The penal authorities in Utah have been thrown into panic by the request of a convicted killer to go before a firing squad, rather than undergo lethal injection, on his scheduled execution day next month.

Since Gary Gilmore earned his niche in history by telling a firing squad "Let's do it" on 17 January 1977, the four other Utah executions have been carried out by lethal injection. Not, however, John Albert Taylor, sentenced to die on 26 January for the 1988 rape and murder of an 11-year- old girl.

Despite continuing to assert his innocence, Taylor abandoned further appeals last weekend. He insists, however, on exercising the option allowed by Utah, alone among states, of the firing squad. "I don't want to go flipping around like a fish out of water on that table," he is quoted as saying.

The request has sent the state scrambling to comply. The former prison cannery building where Gilmore was shot, strapped in a leather office chair in front of a bank of sandbags, has been demolished. There is no written protocol for the type of weapons to be used, the distance from the target and the required lighting conditions. Nor is it laid down how the five- man firing squad will be selected, and where they will practise.

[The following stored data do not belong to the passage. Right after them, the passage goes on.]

/-- Settles O33: two launched engines agree (`launched_sameJob`). With the same input they end at the same step (`byteSteps_ending`),
each with the result of `DecodeAll`; while both run they agree on what they have read and written (`byteSteps_running`). -/
theorem resultDependsOnStreamAndCapacity : Obligations.ResultDependsOnStreamAndCapacity := by
  unfold Obligations.ResultDependsOnStreamAndCapacity
  refine ⟨fun stream d₁ d₂ e₁ n hl₁ hl₂ hcap h₁ hdone => ?_,
    fun stream₁ stream₂ d₁ d₂ e₁ e₂ n hl₁ hl₂ h₁ h₂ hb₁ hb₂ htake => ?_⟩
  · obtain ⟨e, he, hend₁⟩ := launched_byteSteps_any hl₁ n
    cases he.symm.trans h₁
    obtain ⟨e₂, h₂, hend₂⟩ := launched_byteSteps_any hl₂ n
    have hb₁ : e₁.phase.busy = false := by rw [hdone]; rfl
    have hb₂ := byteSteps_ending (launched_sameJob hl₁ hl₂) (launched_sameInput hl₁ hl₂ hcap) h₁ h₂
    have hend₁ := hend₁ hb₁
    have hend₂ := hend₂ (hb₂ ▸ hb₁)
    rw [← hcap] at hend₂
    obtain ⟨herr, hcount, hout⟩ := reports_agree hend₁.reports hend₂.reports
    exact ⟨e₂, h₂, hend₂.phase, herr, hcount, by rw [hend₁.empty_eq hl₁, hend₂.empty_eq hl₂], hout⟩
  · have hk : e₁.ip.toNat ≤ d₁.job.inLen.toNat := (byteSteps_ip h₁).2 (launched_betweenTokens hl₁).ipBound
    obtain ⟨-, hip, hop, -, -, -, hout⟩ := byteSteps_running (launched_sameJob hl₁ hl₂) h₁ h₂ hb₁ hb₂
      (launched_sameBytes hl₁ hl₂ hk htake)
    refine ⟨hip, hop, fun a ha => ?_⟩
    obtain ⟨b, hr₁, hr₂⟩ := hout a ha
    rw [hr₁, hr₂]

end Sys2Proof.Proofs
end

section
/-! The literal token as a whole and byte by byte, and the byte moves of COPY (spec/41_literal.md R130 to R132, spec/42_backref.md
R143). -/

namespace Sys2Proof.Proofs

open Sys2Proof.Machine Sys2Proof.Laws

/-! ### The whole token (R130) -/

section
variable {data : List Byte} {s : State}

theorem lit_control_eq (h : (Instr.lit data).wellFormed = true) :
    (Instr.lit data).control = BitVec.ofNat 8 (data.length - 1) := by
  rw [← lit_control_toNat h, BitVec.ofNat_toNat, BitVec.setWidth_eq]

/-- A literal token that is there and fits (R130, R132). -/
theorem exec_lit_ok (hin : s.dec.ip.toNat + 1 + data.length ≤ s.dec.job.inLen.toNat)
    (hout : s.dec.op.toNat + data.length ≤ s.dec.job.outCap.toNat) :
    exec (.lit data) s = .next { s with dec := { s.dec with
      job := { s.dec.job with out := Memory.place data s.dec.op.toNat s.dec.job.out }
      phase := .fetch
      ip := s.dec.ip + BitVec.ofNat 32 (data.length + 1)
      op := s.dec.op + BitVec.ofNat 32 data.length
      ctrl := (Instr.lit data).control
      len := 0 } } :=
  congrArg s.ofDec (literalToken_ok hin hout)

end

/-- Settles O9: both tests of the token pass, and the loop places its bytes at `op` (`exec_lit_ok`, `read?_place`). -/
theorem literalCopiesItsBytes : Obligations.LiteralCopiesItsBytes := by
  unfold Obligations.LiteralCopiesItsBytes
  intro data s hwf hin hout
  exact ⟨_, lit_control_eq hwf ▸ exec_lit_ok hin hout, read?_place data _ _⟩

/-- Settles O10: the input test comes first (`literalToken_cut`), the room test second (`literalToken_noRoom`); a well-formed
literal has a byte, so that a room of none is too little. -/
theorem literalErrorsInOrder : Obligations.LiteralErrorsInOrder := by
  unfold Obligations.LiteralErrorsInOrder
  intro data s hwf hip
  obtain ⟨hpos, -⟩ := (lit_wellFormed data).1 hwf
  rw [← lit_control_eq hwf]
  exact ⟨fun hcut => congrArg s.ofDec (literalToken_cut hip hcut),
    fun hin hroom => congrArg s.ofDec (literalToken_noRoom hip hin (by omega))⟩

/-! ### The token as the block fetches it (R132) -/

/-- The `n` follow-up bytes of the token at `ip`. -/
abbrev followBytes (d : Dec) (n : Nat) : List Byte := (List.range n).map d.followUp

theorem followBytes_getElem? {d : Dec} {n k : Nat} (hk : k < n) (hin : d.ip.toNat + 1 + n ≤ d.job.inLen.toNat) :
    (followBytes d n)[k]? = some (d.job.inByte .dec (d.ip.toNat + 1 + k)) := by
  rw [List.getElem?_map, List.getElem?_range hk, Option.map_some, followUp_of_lt (by omega)]

theorem tokenLength_lit {c : Byte} (hc : c.toNat < 32) : tokenLength c = c.toNat + 1 + 1 := by
  rw [tokenLength, if_pos hc, low5_toNat]
  omega

/-- Settles O23: the token at `ip` is the literal of the bytes after its control byte (`decodeToken_lit`), and it completes
(`exec_lit_ok`). -/
theorem literalStepCopiesInToOut : Obligations.LiteralStepCopiesInToOut := by
  unfold Obligations.LiteralStepCopiesInToOut
  intro s s' hm hp c hc hin hout
  have hlen : (followBytes s'.dec (c.toNat + 1)).length = c.toNat + 1 := by simp
  have htoken : tokenAt s'.dec = .lit (followBytes s'.dec (c.toNat + 1)) := decodeToken_lit _ hc
  have hstep := step_fetch hm hp (by omega)
  rw [htoken, exec_lit_ok (by omega) (by omega), hlen] at hstep
  refine ⟨_, hstep, rfl, rfl, ?_, word_add_toNat hout, fun j hj => ?_, fun a ha => ?_⟩
  · rw [tokenLength_lit hc]
    exact word_add_toNat (y := s'.dec.job.inLen) (by omega)
  · simp only [read?_place, hlen]
    rw [if_pos (by omega), Nat.add_sub_cancel_left, followBytes_getElem? hj hin]
  · simp only [read?_place, hlen]
    rw [if_neg (by omega)]

/-! ### The copy phases (R131, R143) -/

section
variable {d : Dec}

theorem literalByte_ok (b : Byte) (hin : d.ip.toNat < d.job.inLen.toNat) (hout : d.op.toNat < d.job.outCap.toNat) :
    d.literalByte b = .ok { d with
      job := { d.job with out := d.job.out.write d.op.toNat b }, ip := d.ip + 1, op := d.op + 1, len := d.len - 1 } := by
  rw [Dec.literalByte, putByte_ok b hout, except_ok_bind]
  exact advance_ok hin

theorem copyByte_ok (hdist : 1 ≤ d.dist.toNat) (hback : d.dist.toNat ≤ d.op.toNat) (hout : d.op.toNat < d.job.outCap.toNat) :
    d.copyByte = .ok { d with
      job := { d.job with out := d.job.out.write d.op.toNat (d.job.outByte .dec (d.op.toNat - d.dist.toNat)) }
      op := d.op + 1
      len := d.len - 1 } := by
  rw [Dec.copyByte, readBack_ok hdist hback, except_ok_bind, putByte_ok _ hout]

"We've got a fair amount of work and not much time," a prison spokesman said. "It's always been assumed that when it comes down to it, people would choose lethal injection."

Gilmore's execution, a chaotic, carnival-like event which inspired Norman Mailer's book The Executioner's Song, marked the resumption of capital punishment after a 10-year hiatus. Since then there have been 311 executions, an unprecedented 54 in 1995 alone. America's total Death Row population stands at 3,021, according to Washington's Death Penalty Information Center.